Politics, a New Field of Dreams for Brink to Follow
By Bruce Gerson
From baseball to politics, Bill Brink is used to covering all the bases.
A former Pittsburgh Pirates beat writer for the Pittsburgh Post-Gazette, Brink is a communications specialist for Carnegie Mellon University’s Institute for Politics and Strategy (IPS), its flagship undergraduate major and master’s degree program in international relations and politics, and its internship program in Washington, D.C.
“My main thrust is to try to spread the word about what our students and faculty are doing and to raise the profile of the institute,” he said. “CMU is rightfully known as a STEM school, but we want to let people know that there is a political science department at CMU as well. If you want to study international affairs and politics, this is the place to do it.”
Brink, who joined CMU in February 2020, about a month before the pandemic struck, writes stories about students, alumni, faculty and guest speakers for the IPS website, and runs the institute’s social media accounts. He visited the D.C. interns before COVID-19 shut everything down.
“I got to see the offices right on Capitol Hill, right next to the Supreme Court. The students live on the H Street corridor for one semester. They intern at think tanks, government agencies and Congress. It’s a pretty cool setup,” he said.

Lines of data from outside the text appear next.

-- ==== Sys2Proof/Machine/Memory.lean ====
section
/-!
DEFINITION. Machine/Memory.lean: the memory system (chapter 12): address mapping and hashing (R290–R294), the codes of R295 and R317, the
controller's requests, classes, refresh and row-hammer defence (R297–R308), the patrols, the suspect list, spares and withdrawals (R309–R319),
the test region (R299) and the suspect readback. A stored check byte is kept as its difference from the computed one, so that memory
nothing has written is consistent.
-/
namespace Sys2Proof.Machine

/-! ## The code (R295, R296, R317) -/

/-- The positions of the data bits: the integers from 3 on that are not powers of two. -/
def dataPositions (top : Nat) : List Nat := (List.range (top + 1)).filter (fun p => decide (p ≥ 3) && !(List.range 7).any (fun k => p == 2 ^ k))

/-- The exclusive or of the positions of the set bits of a word, lowest bit first, with the parity of the word. -/
def hamming : List Nat → Nat → Nat × Bool
  | [], _ => (0, false)
  | p :: ps, d => let (h, b) := hamming ps (d / 2); if d % 2 = 1 then (h ^^^ p, !b) else (h, b)

/-- The parity of the low `n` bits. -/
def parityOf : Nat → Nat → Bool
  | 0, _ => false
  | n + 1, v => (v % 2 == 1) != parityOf n (v / 2)

/-- The check byte of a data word (R295). -/
def checkByte (d : Nat) : Nat :=
  let (h, b) := hamming (dataPositions 71) d
  h + (if b != parityOf 7 h then 128 else 0)

/-- The syndrome of R296 from the difference between the stored and the computed check byte. -/
def syndromeOf (diff : Nat) : Nat := diff % 128 + (if parityOf 8 diff then 128 else 0)

/-- What a read finds (R296): nothing, the position of a single error (0 for the overall bit), or an uncorrectable word. -/
inductive Ecc where
  | clean
  | single (pos : Nat)
  | bad
deriving DecidableEq, Repr

/-- The outcome of a syndrome whose overall bit has weight `w` and whose positions end at `top`. -/
def eccOf (w top synd : Nat) : Ecc :=
  if synd = 0 then .clean else if synd < w then .bad else if synd % w ≤ top then .single (synd % w) else .bad

/-- The syndrome of stored bits that have flipped in a 32-bit protection word: bits 0–31 data, 32–38 c_0–c_6 (R317). -/
def sramSyndrome (flips : List Nat) : Nat :=
  let pos := fun (b : Nat) => if b < 32 then (dataPositions 38).getD b 0 else if b < 38 then 2 ^ (b - 32) else 0
  flips.foldl (fun a b => a ^^^ (pos b + 64)) 0

/-! ## Addresses (R290–R294) -/

/-- The populated channels (R290). -/
def State.channels (s : State) : Nat := if s.otp.px940 then 2 else 4

/-- The bytes of system address space: 14 GiB a channel. -/
def State.dramBytes (s : State) : Nat := s.channels * (14 * 2 ^ 30)

/-- The interleave grain (R292), clamped. -/
def State.grain (s : State) : Nat := 2 ^ max 8 (min 16 (s.get F.DC_CFG_GRAIN))

/-- Channel and channel address of a system address (R292). -/
def State.chanOf (s : State) (a : Nat) : Nat × Nat :=
  let g := s.grain
  (a / g % s.channels, a / (g * s.channels) * g + a % g)

/-- The system address of a channel address in a channel's data region (R292, the other way). -/
def State.systemOf (s : State) (c x : Nat) : Nat := (x / s.grain * s.channels + c) * s.grain + x % s.grain

/-- The lowest `k` set bits of a mask (R294). -/
def lowBits : Nat → Nat → Nat → Nat
  | 0, _, _ => 0
  | n + 1, k, m => if k = 0 then 0 else m % 2 + 2 * lowBits n (k - m % 2) (m / 2)

/-- Is bit i of the bank address flipped by the hash of row r (R294)? -/
def State.hashed (s : State) (i r : Nat) : Bool :=
  !s.otp.px940 && parityOf 18 (lowBits 18 8 (s.get (F.DC_HASH_MASK i)) &&& r)

/-- Bank and row of a channel address (R293, R294): the bank is 16 × channel + 4 × bank group + bank. -/
def State.bankRow (s : State) (c a : Nat) : Nat × Nat :=
  let r := a / 65536
  let bit := fun (i : Nat) => if ((a / 2 ^ (12 + i)) % 2 == 1) != s.hashed i r then 2 ^ i else 0
  (16 * c + bit 0 + bit 1 + bit 2 + bit 3, r)

/-! ## Stored words -/

/-- A data word by its number. -/
def State.dataWord (s : State) (w : Nat) : Nat := s.rdLE (spaceDram + 8 * w) 8

/-- The difference of the stored check byte of a word. -/
def State.checkDiff (s : State) (w : Nat) : Nat := (s.rdByte (spaceCheck + w)).toNat

/-- A word stored with a difference of its check byte. -/
def State.storeWord (s : State) (w d diff : Nat) : State := (s.wrLE (spaceDram + 8 * w) 8 d).wrByte (spaceCheck + w) (BitVec.ofNat 8 diff)

/-- A stored bit flips: 0–63 data, 64–71 the check byte. -/
def State.flip (s : State) (u : Nat × Nat) : State :=
  if u.1 * 8 ≥ s.dramBytes ∨ u.2 ≥ 72 then s
  else
    let d := s.dataWord u.1
    let diff := s.checkDiff u.1
    if u.2 < 64 then
      let d' := d ^^^ 2 ^ u.2
      s.storeWord u.1 d' (diff ^^^ checkByte d ^^^ checkByte d')
    else s.storeWord u.1 d (diff ^^^ 2 ^ (u.2 - 64))
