-- ==== Sys2Proof/Machine/Engine.lean ====
section
/-!
DEFINITION. Machine/Engine.lean: the engine instruction set (chapter 08): registers with the visibility of R209, addressing and protection
(R205–R208), branches and repeats (R210, R211), results (R212–R214), the FFT unit (R216, R217), DRAM state (R218) and one meaning for each
instruction of R220.
-/
namespace Sys2Proof.Machine

/-! ## Registers (R199, R209) -/

/-- The value that a reader at instruction `ic` sees; the second class of readers is the later one of R209. -/
def Cell.read (c : Cell) (ic : Nat) (second : Bool) : Int :=
  match c.log.find? (fun w => decide (w.ic + (if second then w.d2 else w.d1) ≤ ic)) with
  | some w => w.v
  | none => c.base

/-- A write by instruction `ic`, visible from the `d1`-th and `d2`-th following instruction. -/
def Cell.write (c : Cell) (ic d1 d2 : Nat) (v : Int) : Cell := { c with log := ⟨ic, d1, d2, v⟩ :: c.log }

/-- Writes that every reader sees settled into the base. -/
def Cell.settle (c : Cell) (ic : Nat) : Cell :=
  { base := ((c.log.find? (fun w => decide (w.ic + 4 ≤ ic))).map (·.v)).getD c.base, log := c.log.filter (fun w => decide (w.ic + 4 > ic)) }

/-- Dr as a 16-bit pattern. -/
def Eng.dv (x : Eng) (r : RegNo) : Nat := ((kvGet {} x.d r.toNat).read x.ic false).toNat

/-- A register's cell written in a file. -/
def wrCell (m : List (Nat × Cell)) (r ic d1 d2 : Nat) (v : Int) : List (Nat × Cell) := kvSet {} m r ((kvGet {} m r).write ic d1 d2 v)

/-- Dr written, visible from the `k`-th following instruction. -/
def Eng.putD (x : Eng) (r : RegNo) (k v : Nat) : Eng := { x with d := wrCell x.d r.toNat x.ic k k (v % 65536 : Nat) }

/-- Dr written by an ALU form with its flags. -/
def Eng.alu (x : Eng) (r : RegNo) (p : Nat × FlagSet) : Eng := { x.putD r 1 p.1 with flg := p.2.apply x.flg }

/-- Aa as an address. -/
def Eng.addr (x : Eng) (r : RegNo) : Nat := ((kvGet {} x.a r.toNat).read x.ic false).toNat

/-- Aa as a value. -/
def Eng.aval (x : Eng) (r : RegNo) : Nat := ((kvGet {} x.a r.toNat).read x.ic true).toNat

/-- Aa written by MOVA, ADDA or LDA. -/
def Eng.putA (x : Eng) (r : RegNo) (v : Nat) : Eng := { x with a := wrCell x.a r.toNat x.ic 3 1 (v % 2 ^ 18 : Nat) }

/-- Aa written by post-modification. -/
def Eng.modA (x : Eng) (r : RegNo) (v : Nat) : Eng := { x with a := wrCell x.a r.toNat x.ic 1 1 (v % 2 ^ 18 : Nat) }

/-- Mk as a pattern of MOD and OFS. -/
def Eng.mv (x : Eng) (k : Nat) : Nat := ((kvGet {} x.m k).read x.ic false).toNat

/-- Mk written. -/
def Eng.putM (x : Eng) (k v : Nat) : Eng := { x with m := wrCell x.m k x.ic 2 2 (v % 2 ^ 29 : Nat) }

/-- The latest MOD and OFS of Mk, whether seen or not: MOVMO and MOVMM keep the other field. -/
def Eng.mlast (x : Eng) (k : Nat) : Nat := (((kvGet {} x.m k).log.head?.map (·.v)).getD (kvGet {} x.m k).base).toNat

/-- An accumulator; MAC and MSU read it in the first class. -/
def Eng.acc (x : Eng) (b second : Bool) : Int := (if b then x.acb else x.aca).read x.ic second

/-- An accumulator written. -/
def Eng.putAcc (x : Eng) (b : Bool) (v : Int) : Eng :=
  if b then { x with acb := x.acb.write x.ic 1 2 v } else { x with aca := x.aca.write x.ic 1 2 v }

/-- One instruction counted (R209). -/
def Eng.tick (x : Eng) : Eng :=
  let ic := x.ic + 1
  { x with ic := ic, d := x.d.map (fun c => (c.1, c.2.settle ic)), a := x.a.map (fun c => (c.1, c.2.settle ic)),
           m := x.m.map (fun c => (c.1, c.2.settle ic)), aca := x.aca.settle ic, acb := x.acb.settle ic }

/-! ## Addressing (R205, R207, R208) -/

/-- The address after an advance by δ under MOD = l (R208). -/
def advance (a l : Nat) (δ : Int) : Nat :=
  let space : Nat := a / 2 ^ 17 * 2 ^ 17
  let ad : Nat := a % 2 ^ 17
  if l = 0 then space + (((ad : Int) + δ) % 131072).toNat
  else
    let w : Nat := if l ≤ 1 then 1 else 2 ^ (Nat.log2 (l - 1) + 1)
    let b : Nat := ad / w * w
    space + b + (((ad : Int) - b + δ) % (l : Int)).toNat

/-- A 12-bit offset as a signed number (R207). -/
def signed12 (v : Nat) : Int := let v := v % 4096; if v < 2048 then v else (v : Int) - 4096

/-- Post-modification of Aa by kind: 0 none, 1 +1, 2 −1, 3 +OFS. -/
def Eng.postMod (x : Eng) (r : RegNo) (kind : Nat) : Eng :=
  let m := x.mv (r.toNat % 4)
  let l := m / 65536
  match kind with
  | 1 => x.modA r (advance (x.addr r) l 1)
  | 2 => x.modA r (advance (x.addr r) l (-1))
  | 3 => x.modA r (advance (x.addr r) l (signed16 m))
  | _ => x

/-- The effective address of a mode of R207; `none` for modes 101–111, and for an offset in a mode that has none, whose bits are reserved there
(R219, R221). -/
def Eng.ea (x : Eng) (r : RegNo) (mode off : Nat) : Option Nat :=
  let a := x.addr r
  if mode ≤ 3 then (if off = 0 then some a else none)
  else if mode = 4 then some (advance a 0 (signed12 off))
  else none

/-! ## Memories and protection (R204–R206) -/

/-- A data word: in yard memory, or in XMEM (else YMEM). -/
inductive Place where
  | yard (w : Nat)
  | loc (xmem : Bool) (w : Nat)
deriving DecidableEq, Repr

/-- The place of an address used through register r; a local address beyond 4,095 is fault 1 (R205). -/
def placeOf (r : RegNo) (a : Nat) : Option Place :=
  if a / 2 ^ 17 % 2 = 1 then some (.yard (a % 2 ^ 17))
  else if a % 2 ^ 17 < 4096 then some (.loc (decide (r.toNat < 4)) (a % 2 ^ 17)) else none

/-- Does word w lie in the n words from b on? -/
def inWords (w b n : Nat) : Bool := decide (b ≤ w ∧ w < b + n)

/-- The key of a scratch word's written bit (R206). -/
def scratchKey (xmem : Bool) (w : Nat) : Nat := if xmem then w else 4096 + w

/-- May the share make this access (R206)? -/
def Eng.permits (x : Eng) (segWords : Nat) (write : Bool) : Place → Bool
  | .yard w => match x.run with
    | some { layout := some l, hdr := some h, first := f, count := n, .. } =>
      (!write && (inWords w l.desc 32 || inWords w l.input segWords || inWords w l.consts h.yardConst)) ||
      inWords w (l.state + f * h.sw) (n * h.sw) || (inWords w l.fft h.fftWindow && !x.fb)
    | _ => false
  | .loc xm w => match x.run with
    | some { layout := some l, hdr := some h, .. } =>
      let c := if xm then l.xConst else l.yConst
      let b := if xm then l.xScratch else l.yScratch
      let n := if xm then h.xScratch else h.yScratch
      (!write && decide (w < c)) || (inWords w b n && (write || kvGet false x.written (scratchKey xm w)))
    | _ => false

/-- Is this a word of the outstanding transfer (R218)? -/
def Eng.inTransfer (x : Eng) : Place → Bool
  | .yard w => match x.xfer with | some t => t.yard && inWords w t.word t.n | none => false
  | .loc xm w => match x.xfer with | some t => !t.yard && t.xmem == xm && inWords w t.word t.n | none => false

/-- The byte address of a place for engine e. -/
def Place.byte (e : Nat) : Place → Nat
  | .yard w => yardAddr (e / 8) w
  | .loc xm w => localAddr e xm w

/-- Is this a constant of the share's program, or of its yard? -/
def Eng.isConst (x : Eng) : Place → Bool
  | .yard w => match x.run with
    | some { layout := some l, hdr := some h, .. } => inWords w l.consts h.yardConst
    | _ => false
  | .loc xm w => match x.run with
    | some { layout := some l, .. } => decide (w < if xm then l.xConst else l.yConst)
    | _ => false

/-- Is this resident state of the share's channels, or a word of its FFT window? -/
def Eng.isState (x : Eng) : Place → Bool
  | .yard w => match x.run with
    | some { layout := some l, hdr := some h, first := f, count := n, .. } =>
      inWords w (l.state + f * h.sw) (n * h.sw) || inWords w l.fft h.fftWindow
    | _ => false
  | .loc _ _ => false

“If you want to study international affairs and politics, this is the place to do it.”
Brink also helps with media requests for faculty, which kept him extremely busy during the presidential election last year.
“I love interacting with the students and faculty. They’re all so talented and driven,” he said. “That sounds cliché, but it’s true. I get to talk to people like Dani Nedal about nuclear proliferation, and that takes what I’ve read in The New York Times about the Iran deal and adds nine layers of context to it. I get to learn from people who are experts in their fields.”
Brink, who “bounced around” as a child growing up from New York to New Jersey to Detroit to Maryland, moved to Pittsburgh in 2010 to join the Post-Gazette as a summer intern after graduating from the University of Notre Dame, where he majored in history with a minor in journalism.
Less than a year later, after covering high school golf and tennis, and “whatever they needed help with,” he began covering the Pirates on a full-time basis and remained on the Pirates beat for about nine years.
Former Pittsburgh Pirates catcher Francisco Cervelli interviews Bill Brink at PNC Park. Wait! Shouldn't that be the other way around?
“Covering the Pirates was great, but it was nights and weekends and you’re on the road,” he said. “My wife was the one at home, walking the dog and doing things by herself. It was time for something different. It was time to be home more.”
From the time he was a child, he followed his parents’ lead and developed an interest in politics. They watched The West Wing together as a family. He voted for the first time in the 2008 presidential election.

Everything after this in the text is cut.